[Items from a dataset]
theorem State.suspend_kept (s : State) (c sid e : Nat) (x : Ctx) (r : Running) (hk : State.Kept Q s) :
    State.Kept Q (State.suspend s c sid e x r) := by
  unfold State.suspend
  repeat' first
    | with_reducible assumption | dsimp only
    | (with_reducible first | apply State.leaveEngine_kept | apply State.spill_kept)

theorem State.abandonSounding_kept (s : State) (hk : State.Kept Q s) :
    State.Kept Q (State.abandonSounding s) := by
  unfold State.abandonSounding
  repeat' first
    | with_reducible assumption | dsimp only | simp only [mk_kept]
    | (with_reducible first | apply State.setReg_kept | apply State.bump_kept | apply State.retryStreams_kept | apply State.fillFree_kept)
    | split

theorem State.claimEngine_kept (s : State) (e : Nat) (hk : State.Kept Q s) :
    State.Kept Q (State.claimEngine s e) := by
  unfold State.claimEngine
  repeat' first | (with_reducible first | assumption | apply ite_kept | apply State.abandonSounding_kept)

theorem State.displace_kept (s : State) (e : Nat) (hk : State.Kept Q s) :
    State.Kept Q (State.displace s e) := by
  unfold State.displace
  repeat' first
    | (with_reducible first | assumption | apply State.updStrand_kept | apply State.freeEngine_kept | apply State.suspend_kept)
    | split

theorem State.place_kept (s : State) (c : Nat) (t : Strand) (e : Nat) (hk : State.Kept Q s) :
    State.Kept Q (State.place s c t e) := by
  unfold State.place
  repeat' first
    | with_reducible assumption | dsimp only
    | (with_reducible first | apply State.updStrand_kept | apply State.updEngine_kept | apply State.claimEngine_kept | apply State.displace_kept)

theorem State.popCommit_kept (s : State) (hk : State.Kept Q s) :
    State.Kept Q (State.popCommit s) := by
  unfold State.popCommit
  repeat' first
    | with_reducible assumption | dsimp only | simp only [mk_kept] | with_reducible apply State.dxCheck_kept

theorem State.takeEffect_kept (s : State) (c field : Nat) (step : W32) (y0 : Effect) (hk : State.Kept Q s) :
    State.Kept Q (State.takeEffect s c field step y0) := by
  unfold State.takeEffect
  repeat' first
    | (with_reducible first | assumption | apply State.post_kept | apply State.raiseHail_kept | apply State.releaseHail_kept)
    | split

theorem State.raiseHalo_kept (s : State) (field : Nat) (step : W32) (h : Nat × List Nat) (hk : State.Kept Q s) :
    State.Kept Q (State.raiseHalo s field step h) := by
  unfold State.raiseHalo
  repeat' first
    | intro _
    | (with_reducible first | assumption | apply getD_kept | apply State.raiseShared_kept | (apply optKept_mono; apply State.remoteRaise_opt) | apply foldl_kept)

theorem State.commitStep_kept (s : State) (c : Nat) (x : Ctx) (o : OpenStep) (hk : State.Kept Q s) :
    State.Kept Q (State.commitStep s c x o) := by
  unfold State.commitStep
  repeat' first
    | intro _ | with_reducible assumption | dsimp only
    | (with_reducible first | apply State.updCtx_kept | apply State.updRun_kept | apply State.wake_kept | apply State.unblock_kept | apply State.commitSlots_kept | apply State.pass_kept | apply State.commitTokens_kept | apply State.takeEffect_kept | apply State.raiseHalo_kept | apply foldl_kept)
    | split
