theorem execWaypoint_kept (s : State) (hk : State.Kept Q s) : OutKept Q (execWaypoint s) := by
  unfold execWaypoint
  repeat' first
    | intro _
    | (with_reducible first | assumption | apply outKept_next | apply outKept_ite | apply State.setReg_kept | apply State.setF_kept | apply State.postOwner_kept | apply State.snap_kept | apply foldl_kept)

theorem execRegRead_kept (r : Role) (rid addr words : Nat) (s : State) (hk : State.Kept Q s) : OutKept Q
    (execRegRead r rid addr words s) := by
  unfold execRegRead
  repeat' first
    | intro _
    | (with_reducible first | assumption | apply outKept_next | apply State.message_kept | apply State.regReadOp_kept)

theorem execLowWordRead_kept (r : Role) (rid addr : Nat) (s : State) (hk : State.Kept Q s) : OutKept Q
    (execLowWordRead r rid addr s) := by
  unfold execLowWordRead
  repeat' first
    | intro _
    | (with_reducible first | assumption | apply outKept_next | apply State.message_kept | apply State.regReadOp_kept)

theorem execHighWordRead_kept (r : Role) (rid addr : Nat) (s : State) (hk : State.Kept Q s) : OutKept Q
    (execHighWordRead r rid addr s) := by
  unfold execHighWordRead
  repeat' first
    | intro _
    | (with_reducible first | assumption | apply outKept_next | apply State.message_kept | apply State.regReadOp_kept)

theorem execRegWrite_kept (r : Role) (rid addr : Nat) (ws : List W32) (s : State) (hk : State.Kept Q s) : OutKept Q
    (execRegWrite r rid addr ws s) := by
  unfold execRegWrite
  repeat' first | (with_reducible first | assumption | apply State.regWriteMsg_kept)

theorem execQuClear_kept (r : Role) (rid eng : Nat) (hi : Bool) (v : W32) (s : State) (hk : State.Kept Q s) :
    OutKept Q (execQuClear r rid eng hi v s) := by
  unfold execQuClear
  repeat' first | (with_reducible first | assumption | apply State.regWriteMsg_kept)

theorem execQuWatchWrite_kept (r : Role) (rid eng n : Nat) (hi : Bool) (v : W32) (s : State) (hk : State.Kept Q s)
    : OutKept Q (execQuWatchWrite r rid eng n hi v s) := by
  unfold execQuWatchWrite
  repeat' first
    | (with_reducible first | assumption | apply outKept_next | apply outKept_ite | apply State.regWriteMsg_kept)

theorem execMeDgrpWrite_kept (r : Role) (rid eng n : Nat) (peer hi : Bool) (v : W32) (s : State)
    (hk : State.Kept Q s) : OutKept Q (execMeDgrpWrite r rid eng n peer hi v s) := by
  unfold execMeDgrpWrite
  repeat' first
    | (with_reducible first | assumption | apply outKept_next | apply outKept_ite | apply State.regWriteMsg_kept)

theorem execKmModeWrite_kept (r : Role) (rid : Nat) (v : W32) (s : State) (hk : State.Kept Q s) : OutKept Q
    (execKmModeWrite r rid v s) := by
  unfold execKmModeWrite
  repeat' first | (with_reducible first | assumption | apply State.regWriteMsg_kept)

theorem execAfBeamCommit_kept (r : Role) (rid : Nat) (v : W32) (s : State) (hk : State.Kept Q s) : OutKept Q
    (execAfBeamCommit r rid v s) := by
  unfold execAfBeamCommit
  repeat' first | (with_reducible first | assumption | apply State.regWriteMsg_kept)

theorem execAfCfgWrite_kept (r : Role) (rid : Nat) (v : W32) (s : State) (hk : State.Kept Q s) : OutKept Q
    (execAfCfgWrite r rid v s) := by
  unfold execAfCfgWrite
  repeat' first | (with_reducible first | assumption | apply State.regWriteMsg_kept)

theorem execMcRetrain_kept (r : Role) (rid : Nat) (v : W32) (s : State) (hk : State.Kept Q s) : OutKept Q
    (execMcRetrain r rid v s) := by
  unfold execMcRetrain
  repeat' first | (with_reducible first | assumption | apply State.regWriteMsg_kept)

theorem execTuNbrWrite_kept (r : Role) (rid n : Nat) (hi : Bool) (v : W32) (s : State) (hk : State.Kept Q s) :
    OutKept Q (execTuNbrWrite r rid n hi v s) := by
  unfold execTuNbrWrite
  repeat' first
    | (with_reducible first | assumption | apply outKept_next | apply outKept_ite | apply State.regWriteMsg_kept)
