/-! State.updCamera changes `ip` alone. -/

@[simp] theorem State.updCamera_pending (s : State) (p : Nat) (f : IpPort → IpPort) : (s.updCamera p f).pending = s.pending := rfl
@[simp] theorem State.updCamera_mem (s : State) (p : Nat) (f : IpPort → IpPort) : (s.updCamera p f).mem = s.mem := rfl
@[simp] theorem State.updCamera_regs (s : State) (p : Nat) (f : IpPort → IpPort) : (s.updCamera p f).regs = s.regs := rfl
@[simp] theorem State.updCamera_cap (s : State) (p : Nat) (f : IpPort → IpPort) : (s.updCamera p f).cap = s.cap := rfl
@[simp] theorem State.updCamera_sel (s : State) (p : Nat) (f : IpPort → IpPort) : (s.updCamera p f).sel = s.sel := rfl
@[simp] theorem State.updCamera_hp (s : State) (p : Nat) (f : IpPort → IpPort) : (s.updCamera p f).hp = s.hp := rfl
@[simp] theorem State.updCamera_sx (s : State) (p : Nat) (f : IpPort → IpPort) : (s.updCamera p f).sx = s.sx := rfl
@[simp] theorem State.updCamera_image (s : State) (p : Nat) (f : IpPort → IpPort) : (s.updCamera p f).image = s.image := rfl
@[simp] theorem State.updCamera_load (s : State) (p : Nat) (f : IpPort → IpPort) : (s.updCamera p f).load = s.load := rfl
@[simp] theorem State.updCamera_fc (s : State) (p : Nat) (f : IpPort → IpPort) : (s.updCamera p f).fc = s.fc := rfl
@[simp] theorem State.updCamera_pw (s : State) (p : Nat) (f : IpPort → IpPort) : (s.updCamera p f).pw = s.pw := rfl
@[simp] theorem State.updCamera_ck (s : State) (p : Nat) (f : IpPort → IpPort) : (s.updCamera p f).ck = s.ck := rfl
@[simp] theorem State.updCamera_dx (s : State) (p : Nat) (f : IpPort → IpPort) : (s.updCamera p f).dx = s.dx := rfl
@[simp] theorem State.updCamera_engines (s : State) (p : Nat) (f : IpPort → IpPort) : (s.updCamera p f).engines = s.engines := rfl
@[simp] theorem State.updCamera_km (s : State) (p : Nat) (f : IpPort → IpPort) : (s.updCamera p f).km = s.km := rfl
@[simp] theorem State.updCamera_se (s : State) (p : Nat) (f : IpPort → IpPort) : (s.updCamera p f).se = s.se := rfl
@[simp] theorem State.updCamera_tu (s : State) (p : Nat) (f : IpPort → IpPort) : (s.updCamera p f).tu = s.tu := rfl
@[simp] theorem State.updCamera_mcStage (s : State) (p : Nat) (f : IpPort → IpPort) : (s.updCamera p f).mcStage = s.mcStage := rfl
@[simp] theorem State.updCamera_dm (s : State) (p : Nat) (f : IpPort → IpPort) : (s.updCamera p f).dm = s.dm := rfl
@[simp] theorem State.updCamera_dmTurn (s : State) (p : Nat) (f : IpPort → IpPort) : (s.updCamera p f).dmTurn = s.dmTurn := rfl
@[simp] theorem State.updCamera_lx (s : State) (p : Nat) (f : IpPort → IpPort) : (s.updCamera p f).lx = s.lx := rfl
@[simp] theorem State.updCamera_af (s : State) (p : Nat) (f : IpPort → IpPort) : (s.updCamera p f).af = s.af := rfl
@[simp] theorem State.updCamera_lo (s : State) (p : Nat) (f : IpPort → IpPort) : (s.updCamera p f).lo = s.lo := rfl
@[simp] theorem State.updCamera_sd (s : State) (p : Nat) (f : IpPort → IpPort) : (s.updCamera p f).sd = s.sd := rfl
@[simp] theorem State.updCamera_dig (s : State) (p : Nat) (f : IpPort → IpPort) : (s.updCamera p f).dig = s.dig := rfl
@[simp] theorem State.updCamera_resetLow (s : State) (p : Nat) (f : IpPort → IpPort) : (s.updCamera p f).resetLow = s.resetLow := rfl
@[simp] theorem State.updCamera_free (s : State) (p : Nat) (f : IpPort → IpPort) : (s.updCamera p f).free = s.free := rfl

/-! State.setDm changes `dm` alone. -/

@[simp] theorem State.setDm_pending (s : State) (ch : Nat) (c : DmChan) : (s.setDm ch c).pending = s.pending := rfl
@[simp] theorem State.setDm_mem (s : State) (ch : Nat) (c : DmChan) : (s.setDm ch c).mem = s.mem := rfl
@[simp] theorem State.setDm_regs (s : State) (ch : Nat) (c : DmChan) : (s.setDm ch c).regs = s.regs := rfl
@[simp] theorem State.setDm_cap (s : State) (ch : Nat) (c : DmChan) : (s.setDm ch c).cap = s.cap := rfl
@[simp] theorem State.setDm_sel (s : State) (ch : Nat) (c : DmChan) : (s.setDm ch c).sel = s.sel := rfl
@[simp] theorem State.setDm_hp (s : State) (ch : Nat) (c : DmChan) : (s.setDm ch c).hp = s.hp := rfl
@[simp] theorem State.setDm_sx (s : State) (ch : Nat) (c : DmChan) : (s.setDm ch c).sx = s.sx := rfl
@[simp] theorem State.setDm_image (s : State) (ch : Nat) (c : DmChan) : (s.setDm ch c).image = s.image := rfl
@[simp] theorem State.setDm_load (s : State) (ch : Nat) (c : DmChan) : (s.setDm ch c).load = s.load := rfl
@[simp] theorem State.setDm_fc (s : State) (ch : Nat) (c : DmChan) : (s.setDm ch c).fc = s.fc := rfl
@[simp] theorem State.setDm_pw (s : State) (ch : Nat) (c : DmChan) : (s.setDm ch c).pw = s.pw := rfl
@[simp] theorem State.setDm_ck (s : State) (ch : Nat) (c : DmChan) : (s.setDm ch c).ck = s.ck := rfl
@[simp] theorem State.setDm_dx (s : State) (ch : Nat) (c : DmChan) : (s.setDm ch c).dx = s.dx := rfl
@[simp] theorem State.setDm_engines (s : State) (ch : Nat) (c : DmChan) : (s.setDm ch c).engines = s.engines := rfl
@[simp] theorem State.setDm_km (s : State) (ch : Nat) (c : DmChan) : (s.setDm ch c).km = s.km := rfl
@[simp] theorem State.setDm_se (s : State) (ch : Nat) (c : DmChan) : (s.setDm ch c).se = s.se := rfl
@[simp] theorem State.setDm_tu (s : State) (ch : Nat) (c : DmChan) : (s.setDm ch c).tu = s.tu := rfl
@[simp] theorem State.setDm_mcStage (s : State) (ch : Nat) (c : DmChan) : (s.setDm ch c).mcStage = s.mcStage := rfl
@[simp] theorem State.setDm_dmTurn (s : State) (ch : Nat) (c : DmChan) : (s.setDm ch c).dmTurn = s.dmTurn := rfl
@[simp] theorem State.setDm_lx (s : State) (ch : Nat) (c : DmChan) : (s.setDm ch c).lx = s.lx := rfl
@[simp] theorem State.setDm_af (s : State) (ch : Nat) (c : DmChan) : (s.setDm ch c).af = s.af := rfl
@[simp] theorem State.setDm_lo (s : State) (ch : Nat) (c : DmChan) : (s.setDm ch c).lo = s.lo := rfl
@[simp] theorem State.setDm_ip (s : State) (ch : Nat) (c : DmChan) : (s.setDm ch c).ip = s.ip := rfl
@[simp] theorem State.setDm_sd (s : State) (ch : Nat) (c : DmChan) : (s.setDm ch c).sd = s.sd := rfl
@[simp] theorem State.setDm_dig (s : State) (ch : Nat) (c : DmChan) : (s.setDm ch c).dig = s.dig := rfl
@[simp] theorem State.setDm_resetLow (s : State) (ch : Nat) (c : DmChan) : (s.setDm ch c).resetLow = s.resetLow := rfl
@[simp] theorem State.setDm_free (s : State) (ch : Nat) (c : DmChan) : (s.setDm ch c).free = s.free := rfl

end Sys2Proof.Machine
end

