/-! ### Leaving an engine (R154, R173, R426) -/

/-- A strand gives up its engine in every wait but that of a fenced signal or of the commit itself. -/
theorem Strand.waitYields_of_isSome (hw : t.wait.isSome = true) (hcommit : t.wait ≠ some .commit)
    (hfence : ∀ all, t.wait ≠ some (.fence all true)) : t.waitYields = true := by
  unfold Strand.waitYields
  cases h : t.wait with
  | none => simp [h] at hw
  | some w =>
    cases w with
    | commit => exact absurd h hcommit
    | fence all signal =>
      cases signal with
      | false => rfl
      | true => exact absurd h (hfence all)
    | _ => rfl

/-- A strand asked to yield leaves inside a command that is preemptible or waits, the command suspended. -/
theorem execStrandSuspend_inside (hstrand : (s.engine e).strand = some (c, sid)) (hat : s.strandAt c sid = some (x, j, t))
    (hyield : (s.engine e).yield = true) (hup : s.coreUp = true) (hr : s.inReset e = false)
    (hrun : (s.engine e).running = some r) (hpoint : r.preempt = true ∨ (s.innerWait e).isSome = true) :
    execStrandSuspend e s = .next (if j.phase = .active then s.suspend c sid e x r else s.dropStrand c t) := by
  have hmay : ¬ ((!r.preempt) = true ∧ (s.innerWait e).isNone = true) := by
    rintro ⟨hpre, hnone⟩
    obtain hpre' | hsome := hpoint
    · simp [hpre'] at hpre
    · rw [Option.isNone_iff_eq_none.mp hnone] at hsome
      cases hsome
  unfold execStrandSuspend
  rw [hstrand]
  simp only [hat]
  rw [if_neg (by simp [hyield, hup, hr]), hrun]
  simp only [if_neg hmay]
  exact (apply_ite Host.Outcome.next _ _ _).symm

/-- A strand asked to yield leaves between two commands, unless it waits where it may not yield. -/
theorem execStrandSuspend_between (hstrand : (s.engine e).strand = some (c, sid)) (hat : s.strandAt c sid = some (x, j, t))
    (hyield : (s.engine e).yield = true) (hup : s.coreUp = true) (hr : s.inReset e = false)
    (hrun : (s.engine e).running = none) (hmay : t.wait.isSome = true → t.waitYields = true) :
    execStrandSuspend e s =
      .next (if j.phase = .active then s.leaveEngine c sid e t.held none else s.dropStrand c t) := by
  unfold execStrandSuspend
  rw [hstrand]
  simp only [hat]
  rw [if_neg (by simp [hyield, hup, hr]), hrun]
  simp only
  rw [if_neg fun ⟨hw, hno⟩ => by simp [hmay hw] at hno]
  exact (apply_ite Host.Outcome.next _ _ _).symm

end

/-! ### Placement (R424, R425) -/

section
variable {s : State} {p : Ready}

/-- The strand chosen, where its field holds an engine of its kind, is placed on the engine that is free for it. -/
theorem execPlaceStrand_places {e : Nat} (hup : s.dxUp = true)
    (hp : s.readyStrands.find? (fun p => !(List.range 11).any (s.engineSuits p.2.1 p.2.2) ||
      (s.engineFor p.2.1 p.2.2).isSome) = some p)
    (hsuits : (List.range 11).any (s.engineSuits p.2.1 p.2.2) = true) (he : s.engineFor p.2.1 p.2.2 = some e) :
    execPlaceStrand s = .next (s.place p.1 p.2.2 e) := by
  unfold execPlaceStrand
  rw [if_neg (by simp [hup])]
  simp only [hp, hsuits, he]
  rfl

/-- The strand chosen, where its field holds no engine of its kind, ends its job. -/
theorem execPlaceStrand_noEngine (hup : s.dxUp = true)
    (hp : s.readyStrands.find? (fun p => !(List.range 11).any (s.engineSuits p.2.1 p.2.2) ||
      (s.engineFor p.2.1 p.2.2).isSome) = some p)
    (hsuits : (List.range 11).any (s.engineSuits p.2.1 p.2.2) = false) :
    execPlaceStrand s = .next (s.endJob p.1 Code.noEngine) := by
  unfold execPlaceStrand
  rw [if_neg (by simp [hup])]
  simp only [hp, hsuits]
  rfl

end

/-! ### QUANTUM and BOUND (R153, R426, R434) -/

section
variable {s : State} {e c sid : Nat} {x : Ctx}

/-- A strand that holds an engine past QUANTUM while another is ready for the kind is asked to yield. -/
theorem execQuantumExpiry_asks {f : FieldRec} (hstrand : (s.engine e).strand = some (c, sid)) (hx : s.ctx c = some x)
    (hf : s.fieldRec x.field = some f) (hshared : f.isolated = false) (hquantum : s.getF Reg.dxCtl 31 16 ≠ 0)
    (hup : s.dxUp = true) (hready : s.readyStrands.any (fun p => s.tapeKind p.2.2.tape == engineKind e) = true) :
    execQuantumExpiry e s = .next (s.updEngine e (fun g => { g with yield := true })) := by
  unfold execQuantumExpiry
  rw [hstrand]
  simp only [hx, Option.bind_some, hf]
  exact if_pos ⟨by simp [hshared], hquantum, hup, hready⟩

/-- A run past a BOUND that is not 0 is counted and posted: without P once. -/
theorem execBoundOverrun_counts {r : Running} (hstrand : (s.engine e).strand = some (c, sid))
    (hrun : (s.engine e).running = some r) (hx : s.ctx c = some x) (hbound : r.bound ≠ 0)
    (hnew : r.overrun = false ∨ r.preempt = true) :
    let u := (s.updRunning e (fun r => { r with overrun := true })).bump (Reg.dxFover x.field) 15 0 32 1 (some x.field)
    execBoundOverrun e s = .next ((u.post Code.boundOverrun 39 x.field (natLE 1 e ++ natLE 2 c)).postOwner
      Code.boundOverrun 39 (natLE 1 e ++ natLE 2 c)) := by
  unfold execBoundOverrun
  simp only [hstrand, hrun, hx]
  refine if_neg ?_
  rintro (h0 | ⟨hover, hpre⟩)
  · exact hbound h0
  · obtain hno | hp := hnew
    · simp [hno] at hover
    · simp [hp] at hpre

end

/-- Settles O44: each clause is the lemma of its command. -/
theorem enginesAreGivenAndTaken : Obligations.EnginesAreGivenAndTaken := by
  refine ⟨fun s e n c sid r hstrand hrun hup hr hdone x j t hat =>
      ⟨fun hphase => execCommandEnd_active hstrand hrun hup hr hdone hat hphase,
        fun hphase => execCommandEnd_stopping hstrand hrun hup hr hdone hat hphase⟩,
    fun s e c sid x j t hstrand hat hyield hup hr =>
      ⟨fun r hrun hpoint => execStrandSuspend_inside hstrand hat hyield hup hr hrun hpoint,
        fun hrun hcommit hfence => execStrandSuspend_between hstrand hat hyield hup hr hrun
          fun hw => Strand.waitYields_of_isSome hw hcommit hfence⟩,
    fun s p hup hp => ⟨fun e hsuits he => execPlaceStrand_places hup hp hsuits he,
      fun hsuits => execPlaceStrand_noEngine hup hp hsuits⟩,
    fun s e c sid x f hstrand hx hf hshared hquantum hup hready =>
      execQuantumExpiry_asks hstrand hx hf hshared hquantum hup hready,
    fun s e c sid r x hstrand hrun hx hbound hnew => execBoundOverrun_counts hstrand hrun hx hbound hnew⟩

end Sys2Proof.Machine
end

* _Your assignment_: Only one stretch of the data above is needed. Restate it word for word, from the line containing "commit itself. -/" through the line containing "not yield. -/", both ends included.

* _Solved problem_:
/-- A strand gives up its engine in every wait but that of a fenced signal or of the commit itself. -/
theorem Strand.waitYields_of_isSome (hw : t.wait.isSome = true) (hcommit : t.wait ≠ some .commit)
    (hfence : ∀ all, t.wait ≠ some (.fence all true)) : t.waitYields = true := by
  unfold Strand.waitYields
  cases h : t.wait with
  | none => simp [h] at hw
  | some w =>
    cases w with
    | commit => exact absurd h hcommit
    | fence all signal =>
      cases signal with
      | false => rfl
      | true => exact absurd h (hfence all)
    | _ => rfl

/-- A strand asked to yield leaves inside a command that is preemptible or waits, the command suspended. -/
theorem execStrandSuspend_inside (hstrand : (s.engine e).strand = some (c, sid)) (hat : s.strandAt c sid = some (x, j, t))
    (hyield : (s.engine e).yield = true) (hup : s.coreUp = true) (hr : s.inReset e = false)
    (hrun : (s.engine e).running = some r) (hpoint : r.preempt = true ∨ (s.innerWait e).isSome = true) :
    execStrandSuspend e s = .next (if j.phase = .active then s.suspend c sid e x r else s.dropStrand c t) := by
  have hmay : ¬ ((!r.preempt) = true ∧ (s.innerWait e).isNone = true) := by
    rintro ⟨hpre, hnone⟩
    obtain hpre' | hsome := hpoint
    · simp [hpre'] at hpre
    · rw [Option.isNone_iff_eq_none.mp hnone] at hsome
      cases hsome
  unfold execStrandSuspend
  rw [hstrand]
  simp only [hat]
  rw [if_neg (by simp [hyield, hup, hr]), hrun]
  simp only [if_neg hmay]
  exact (apply_ite Host.Outcome.next _ _ _).symm

/-- A strand asked to yield leaves between two commands, unless it waits where it may not yield. -/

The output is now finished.